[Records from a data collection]
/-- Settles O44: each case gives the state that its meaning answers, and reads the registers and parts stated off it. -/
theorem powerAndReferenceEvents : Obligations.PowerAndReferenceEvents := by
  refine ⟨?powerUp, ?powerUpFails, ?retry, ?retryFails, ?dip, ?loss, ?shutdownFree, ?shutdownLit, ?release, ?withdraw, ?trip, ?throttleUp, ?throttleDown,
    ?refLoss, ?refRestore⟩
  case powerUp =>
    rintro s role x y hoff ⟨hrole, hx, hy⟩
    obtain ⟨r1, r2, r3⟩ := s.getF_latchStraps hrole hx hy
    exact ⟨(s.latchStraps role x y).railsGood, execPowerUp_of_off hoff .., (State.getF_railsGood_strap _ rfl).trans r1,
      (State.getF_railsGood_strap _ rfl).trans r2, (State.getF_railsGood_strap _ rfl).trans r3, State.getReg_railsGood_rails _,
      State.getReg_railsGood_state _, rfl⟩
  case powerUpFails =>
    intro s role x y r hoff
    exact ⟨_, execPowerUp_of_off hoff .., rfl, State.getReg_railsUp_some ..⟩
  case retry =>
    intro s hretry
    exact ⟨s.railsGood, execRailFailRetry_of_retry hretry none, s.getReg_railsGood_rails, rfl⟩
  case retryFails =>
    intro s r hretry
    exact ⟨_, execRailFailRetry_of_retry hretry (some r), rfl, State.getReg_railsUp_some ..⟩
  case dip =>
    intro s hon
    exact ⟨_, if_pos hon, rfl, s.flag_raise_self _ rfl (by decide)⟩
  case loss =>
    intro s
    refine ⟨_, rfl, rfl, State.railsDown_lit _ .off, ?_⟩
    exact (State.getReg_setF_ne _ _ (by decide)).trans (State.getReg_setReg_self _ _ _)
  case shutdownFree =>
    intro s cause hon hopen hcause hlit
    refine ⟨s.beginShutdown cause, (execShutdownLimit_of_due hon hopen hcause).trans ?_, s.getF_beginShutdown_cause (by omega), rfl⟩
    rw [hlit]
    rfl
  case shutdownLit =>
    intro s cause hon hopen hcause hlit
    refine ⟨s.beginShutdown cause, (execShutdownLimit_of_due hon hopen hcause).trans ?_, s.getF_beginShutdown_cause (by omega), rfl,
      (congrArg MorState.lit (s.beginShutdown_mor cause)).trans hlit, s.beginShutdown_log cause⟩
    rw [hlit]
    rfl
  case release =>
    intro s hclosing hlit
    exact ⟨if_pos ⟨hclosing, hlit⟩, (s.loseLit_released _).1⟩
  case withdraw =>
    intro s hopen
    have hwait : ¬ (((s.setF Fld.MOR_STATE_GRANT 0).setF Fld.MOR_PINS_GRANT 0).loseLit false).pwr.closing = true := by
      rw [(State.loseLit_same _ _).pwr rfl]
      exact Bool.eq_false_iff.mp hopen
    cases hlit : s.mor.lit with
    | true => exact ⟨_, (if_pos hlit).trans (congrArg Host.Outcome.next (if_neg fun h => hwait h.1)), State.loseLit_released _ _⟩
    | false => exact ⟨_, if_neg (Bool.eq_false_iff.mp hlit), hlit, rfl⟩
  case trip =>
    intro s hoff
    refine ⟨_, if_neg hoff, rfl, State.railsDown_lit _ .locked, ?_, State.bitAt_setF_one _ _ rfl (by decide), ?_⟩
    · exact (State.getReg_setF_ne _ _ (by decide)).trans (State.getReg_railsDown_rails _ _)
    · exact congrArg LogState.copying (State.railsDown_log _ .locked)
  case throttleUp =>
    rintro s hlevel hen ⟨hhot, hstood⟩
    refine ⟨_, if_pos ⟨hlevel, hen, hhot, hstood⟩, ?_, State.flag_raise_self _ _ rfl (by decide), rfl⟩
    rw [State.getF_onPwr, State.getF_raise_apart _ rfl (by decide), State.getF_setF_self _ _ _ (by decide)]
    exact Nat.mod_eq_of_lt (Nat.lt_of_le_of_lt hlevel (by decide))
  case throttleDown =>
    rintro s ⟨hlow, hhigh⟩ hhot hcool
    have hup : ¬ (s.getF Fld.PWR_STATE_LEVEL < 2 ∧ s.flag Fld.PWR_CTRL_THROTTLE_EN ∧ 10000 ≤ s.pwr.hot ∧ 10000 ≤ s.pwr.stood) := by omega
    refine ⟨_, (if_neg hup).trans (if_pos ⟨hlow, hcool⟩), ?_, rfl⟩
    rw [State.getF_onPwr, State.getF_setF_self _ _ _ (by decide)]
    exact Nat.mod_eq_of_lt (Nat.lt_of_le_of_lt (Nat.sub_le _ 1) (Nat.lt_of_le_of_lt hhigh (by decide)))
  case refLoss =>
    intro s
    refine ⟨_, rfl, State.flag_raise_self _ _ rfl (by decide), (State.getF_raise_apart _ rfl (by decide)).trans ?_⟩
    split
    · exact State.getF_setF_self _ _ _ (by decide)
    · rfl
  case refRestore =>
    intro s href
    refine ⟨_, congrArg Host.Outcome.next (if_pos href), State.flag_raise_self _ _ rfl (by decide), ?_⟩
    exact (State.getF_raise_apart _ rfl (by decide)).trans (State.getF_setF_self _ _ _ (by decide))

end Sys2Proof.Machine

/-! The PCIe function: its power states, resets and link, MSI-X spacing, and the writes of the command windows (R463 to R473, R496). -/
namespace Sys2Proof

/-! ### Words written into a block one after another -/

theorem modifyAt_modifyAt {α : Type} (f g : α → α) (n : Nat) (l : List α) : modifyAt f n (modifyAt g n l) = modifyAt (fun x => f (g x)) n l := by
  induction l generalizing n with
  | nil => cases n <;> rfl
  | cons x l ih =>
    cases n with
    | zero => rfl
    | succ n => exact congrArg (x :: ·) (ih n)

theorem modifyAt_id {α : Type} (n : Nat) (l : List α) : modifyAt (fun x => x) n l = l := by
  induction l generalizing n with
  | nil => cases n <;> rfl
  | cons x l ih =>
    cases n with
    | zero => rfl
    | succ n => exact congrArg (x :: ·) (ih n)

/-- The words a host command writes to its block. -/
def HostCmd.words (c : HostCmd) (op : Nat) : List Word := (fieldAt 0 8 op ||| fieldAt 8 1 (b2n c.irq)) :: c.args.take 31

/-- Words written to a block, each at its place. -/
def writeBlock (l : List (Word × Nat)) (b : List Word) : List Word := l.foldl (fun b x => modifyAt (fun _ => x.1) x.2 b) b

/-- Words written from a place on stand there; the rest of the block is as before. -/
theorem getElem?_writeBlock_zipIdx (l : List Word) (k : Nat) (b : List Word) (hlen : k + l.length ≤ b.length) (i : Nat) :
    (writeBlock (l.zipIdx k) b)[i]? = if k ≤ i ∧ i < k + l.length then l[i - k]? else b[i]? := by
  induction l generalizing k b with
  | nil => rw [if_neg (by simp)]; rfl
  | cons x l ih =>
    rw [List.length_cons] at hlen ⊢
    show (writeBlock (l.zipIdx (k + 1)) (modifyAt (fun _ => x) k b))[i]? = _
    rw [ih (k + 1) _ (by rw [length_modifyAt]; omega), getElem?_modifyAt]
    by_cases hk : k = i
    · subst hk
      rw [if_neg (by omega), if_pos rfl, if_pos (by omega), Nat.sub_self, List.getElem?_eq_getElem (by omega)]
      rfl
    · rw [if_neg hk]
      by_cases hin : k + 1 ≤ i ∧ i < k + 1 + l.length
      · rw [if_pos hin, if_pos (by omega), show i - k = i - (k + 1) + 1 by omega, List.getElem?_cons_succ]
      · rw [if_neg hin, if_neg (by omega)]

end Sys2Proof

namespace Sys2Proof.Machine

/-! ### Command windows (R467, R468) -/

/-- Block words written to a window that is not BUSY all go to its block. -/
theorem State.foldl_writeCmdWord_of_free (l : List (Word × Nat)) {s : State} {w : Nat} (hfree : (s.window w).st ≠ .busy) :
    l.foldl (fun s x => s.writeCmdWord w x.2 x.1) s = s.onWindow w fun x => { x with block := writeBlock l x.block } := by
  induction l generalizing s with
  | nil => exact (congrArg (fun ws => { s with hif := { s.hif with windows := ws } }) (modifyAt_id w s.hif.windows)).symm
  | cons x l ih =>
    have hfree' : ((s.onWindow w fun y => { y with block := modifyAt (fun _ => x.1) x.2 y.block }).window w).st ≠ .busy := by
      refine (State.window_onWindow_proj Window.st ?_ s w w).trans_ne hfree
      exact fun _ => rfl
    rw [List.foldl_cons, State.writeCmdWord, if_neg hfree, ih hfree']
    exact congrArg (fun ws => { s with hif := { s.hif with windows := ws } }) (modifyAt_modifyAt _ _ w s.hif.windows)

_Task requirements:_
All lines above between those holding "intro s hclosing hlit" and "refine ⟨_, if_neg", inclusive, must be set down unchanged, and no other line may be included.

_Response area:_
    intro s hclosing hlit
    exact ⟨if_pos ⟨hclosing, hlit⟩, (s.loseLit_released _).1⟩
  case withdraw =>
    intro s hopen
    have hwait : ¬ (((s.setF Fld.MOR_STATE_GRANT 0).setF Fld.MOR_PINS_GRANT 0).loseLit false).pwr.closing = true := by
      rw [(State.loseLit_same _ _).pwr rfl]
      exact Bool.eq_false_iff.mp hopen
    cases hlit : s.mor.lit with
    | true => exact ⟨_, (if_pos hlit).trans (congrArg Host.Outcome.next (if_neg fun h => hwait h.1)), State.loseLit_released _ _⟩
    | false => exact ⟨_, if_neg (Bool.eq_false_iff.mp hlit), hlit, rfl⟩
  case trip =>
    intro s hoff
    refine ⟨_, if_neg hoff, rfl, State.railsDown_lit _ .locked, ?_, State.bitAt_setF_one _ _ rfl (by decide), ?_⟩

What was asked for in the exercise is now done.